Problem requirements:
From the entries below, retype only the lines from the one with "1).toNat = 0" through the one with "(x2.toNat, 1)]) →", exactly as written.

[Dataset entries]
####
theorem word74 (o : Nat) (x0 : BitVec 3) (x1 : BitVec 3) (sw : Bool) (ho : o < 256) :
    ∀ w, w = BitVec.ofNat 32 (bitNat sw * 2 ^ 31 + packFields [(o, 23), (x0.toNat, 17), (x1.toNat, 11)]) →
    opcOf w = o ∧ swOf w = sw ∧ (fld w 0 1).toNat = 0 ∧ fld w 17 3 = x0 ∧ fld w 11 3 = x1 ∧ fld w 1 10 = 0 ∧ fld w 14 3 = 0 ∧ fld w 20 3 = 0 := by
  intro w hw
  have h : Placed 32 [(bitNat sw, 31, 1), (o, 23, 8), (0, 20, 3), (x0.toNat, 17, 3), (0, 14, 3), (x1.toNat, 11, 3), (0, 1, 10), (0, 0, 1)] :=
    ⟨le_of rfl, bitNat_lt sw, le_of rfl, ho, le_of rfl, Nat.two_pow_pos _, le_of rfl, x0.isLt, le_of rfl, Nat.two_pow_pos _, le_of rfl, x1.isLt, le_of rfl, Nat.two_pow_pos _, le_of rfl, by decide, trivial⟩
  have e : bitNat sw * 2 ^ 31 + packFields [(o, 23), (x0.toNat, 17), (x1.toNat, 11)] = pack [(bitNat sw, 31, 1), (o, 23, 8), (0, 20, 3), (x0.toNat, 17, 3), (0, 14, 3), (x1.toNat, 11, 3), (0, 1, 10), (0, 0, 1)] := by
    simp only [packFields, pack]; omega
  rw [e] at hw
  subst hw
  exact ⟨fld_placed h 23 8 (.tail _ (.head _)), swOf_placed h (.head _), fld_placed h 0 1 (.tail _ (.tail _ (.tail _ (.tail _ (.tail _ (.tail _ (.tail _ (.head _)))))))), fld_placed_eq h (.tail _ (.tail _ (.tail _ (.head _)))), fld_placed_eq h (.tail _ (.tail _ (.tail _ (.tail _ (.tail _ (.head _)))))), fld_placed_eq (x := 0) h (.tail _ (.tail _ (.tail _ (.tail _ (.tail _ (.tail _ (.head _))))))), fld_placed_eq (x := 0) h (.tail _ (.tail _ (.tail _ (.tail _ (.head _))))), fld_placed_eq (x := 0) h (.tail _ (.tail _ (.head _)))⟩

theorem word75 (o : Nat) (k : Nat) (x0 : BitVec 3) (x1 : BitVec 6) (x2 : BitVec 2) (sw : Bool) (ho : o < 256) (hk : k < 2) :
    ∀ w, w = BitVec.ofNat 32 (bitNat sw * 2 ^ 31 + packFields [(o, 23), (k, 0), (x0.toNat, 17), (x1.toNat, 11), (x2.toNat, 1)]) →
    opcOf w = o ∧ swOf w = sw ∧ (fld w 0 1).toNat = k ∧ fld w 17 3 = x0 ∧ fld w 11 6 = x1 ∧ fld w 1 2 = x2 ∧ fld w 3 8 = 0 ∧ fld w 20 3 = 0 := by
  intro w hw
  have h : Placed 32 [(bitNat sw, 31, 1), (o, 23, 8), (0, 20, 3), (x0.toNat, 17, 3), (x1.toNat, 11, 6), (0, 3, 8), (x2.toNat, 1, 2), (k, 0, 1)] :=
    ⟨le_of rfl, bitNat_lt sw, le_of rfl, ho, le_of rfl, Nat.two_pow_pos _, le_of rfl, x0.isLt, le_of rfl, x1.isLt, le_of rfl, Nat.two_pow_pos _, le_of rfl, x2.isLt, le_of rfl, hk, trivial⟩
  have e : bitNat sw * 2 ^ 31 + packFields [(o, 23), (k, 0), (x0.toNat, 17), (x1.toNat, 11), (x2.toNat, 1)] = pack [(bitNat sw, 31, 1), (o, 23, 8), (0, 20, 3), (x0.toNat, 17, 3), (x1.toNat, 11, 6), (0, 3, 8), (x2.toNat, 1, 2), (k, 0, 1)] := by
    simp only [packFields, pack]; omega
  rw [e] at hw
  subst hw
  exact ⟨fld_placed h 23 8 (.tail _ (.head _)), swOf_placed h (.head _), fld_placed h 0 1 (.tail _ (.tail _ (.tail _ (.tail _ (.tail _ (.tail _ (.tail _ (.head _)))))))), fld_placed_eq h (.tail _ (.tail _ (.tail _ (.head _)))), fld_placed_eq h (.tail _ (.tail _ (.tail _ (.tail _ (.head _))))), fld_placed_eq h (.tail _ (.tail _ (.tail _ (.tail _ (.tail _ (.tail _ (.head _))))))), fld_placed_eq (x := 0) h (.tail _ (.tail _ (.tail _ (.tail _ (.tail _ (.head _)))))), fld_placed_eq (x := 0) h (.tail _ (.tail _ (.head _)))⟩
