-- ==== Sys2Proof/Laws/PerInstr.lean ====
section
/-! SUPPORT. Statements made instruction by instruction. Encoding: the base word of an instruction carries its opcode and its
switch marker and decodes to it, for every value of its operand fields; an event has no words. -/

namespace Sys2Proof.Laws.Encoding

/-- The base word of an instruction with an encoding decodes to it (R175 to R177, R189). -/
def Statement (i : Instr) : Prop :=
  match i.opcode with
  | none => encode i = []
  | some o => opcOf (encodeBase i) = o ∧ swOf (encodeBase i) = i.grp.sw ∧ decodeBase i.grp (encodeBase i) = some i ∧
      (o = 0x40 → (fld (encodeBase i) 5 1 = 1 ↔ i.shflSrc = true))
####
Task result:
    opcOf w = o ∧ swOf w = sw ∧ (fld w 0 1).toNat = 0 ∧ fld w 17 3 = x0 ∧ fld w 11 3 = x1 ∧ fld w 1 10 = 0 ∧ fld w 14 3 = 0 ∧ fld w 20 3 = 0 := by
  intro w hw
  have h : Placed 32 [(bitNat sw, 31, 1), (o, 23, 8), (0, 20, 3), (x0.toNat, 17, 3), (0, 14, 3), (x1.toNat, 11, 3), (0, 1, 10), (0, 0, 1)] :=
    ⟨le_of rfl, bitNat_lt sw, le_of rfl, ho, le_of rfl, Nat.two_pow_pos _, le_of rfl, x0.isLt, le_of rfl, Nat.two_pow_pos _, le_of rfl, x1.isLt, le_of rfl, Nat.two_pow_pos _, le_of rfl, by decide, trivial⟩
  have e : bitNat sw * 2 ^ 31 + packFields [(o, 23), (x0.toNat, 17), (x1.toNat, 11)] = pack [(bitNat sw, 31, 1), (o, 23, 8), (0, 20, 3), (x0.toNat, 17, 3), (0, 14, 3), (x1.toNat, 11, 3), (0, 1, 10), (0, 0, 1)] := by
    simp only [packFields, pack]; omega
  rw [e] at hw
  subst hw
  exact ⟨fld_placed h 23 8 (.tail _ (.head _)), swOf_placed h (.head _), fld_placed h 0 1 (.tail _ (.tail _ (.tail _ (.tail _ (.tail _ (.tail _ (.tail _ (.head _)))))))), fld_placed_eq h (.tail _ (.tail _ (.tail _ (.head _)))), fld_placed_eq h (.tail _ (.tail _ (.tail _ (.tail _ (.tail _ (.head _)))))), fld_placed_eq (x := 0) h (.tail _ (.tail _ (.tail _ (.tail _ (.tail _ (.tail _ (.head _))))))), fld_placed_eq (x := 0) h (.tail _ (.tail _ (.tail _ (.tail _ (.head _))))), fld_placed_eq (x := 0) h (.tail _ (.tail _ (.head _)))⟩

theorem word75 (o : Nat) (k : Nat) (x0 : BitVec 3) (x1 : BitVec 6) (x2 : BitVec 2) (sw : Bool) (ho : o < 256) (hk : k < 2) :
    ∀ w, w = BitVec.ofNat 32 (bitNat sw * 2 ^ 31 + packFields [(o, 23), (k, 0), (x0.toNat, 17), (x1.toNat, 11), (x2.toNat, 1)]) →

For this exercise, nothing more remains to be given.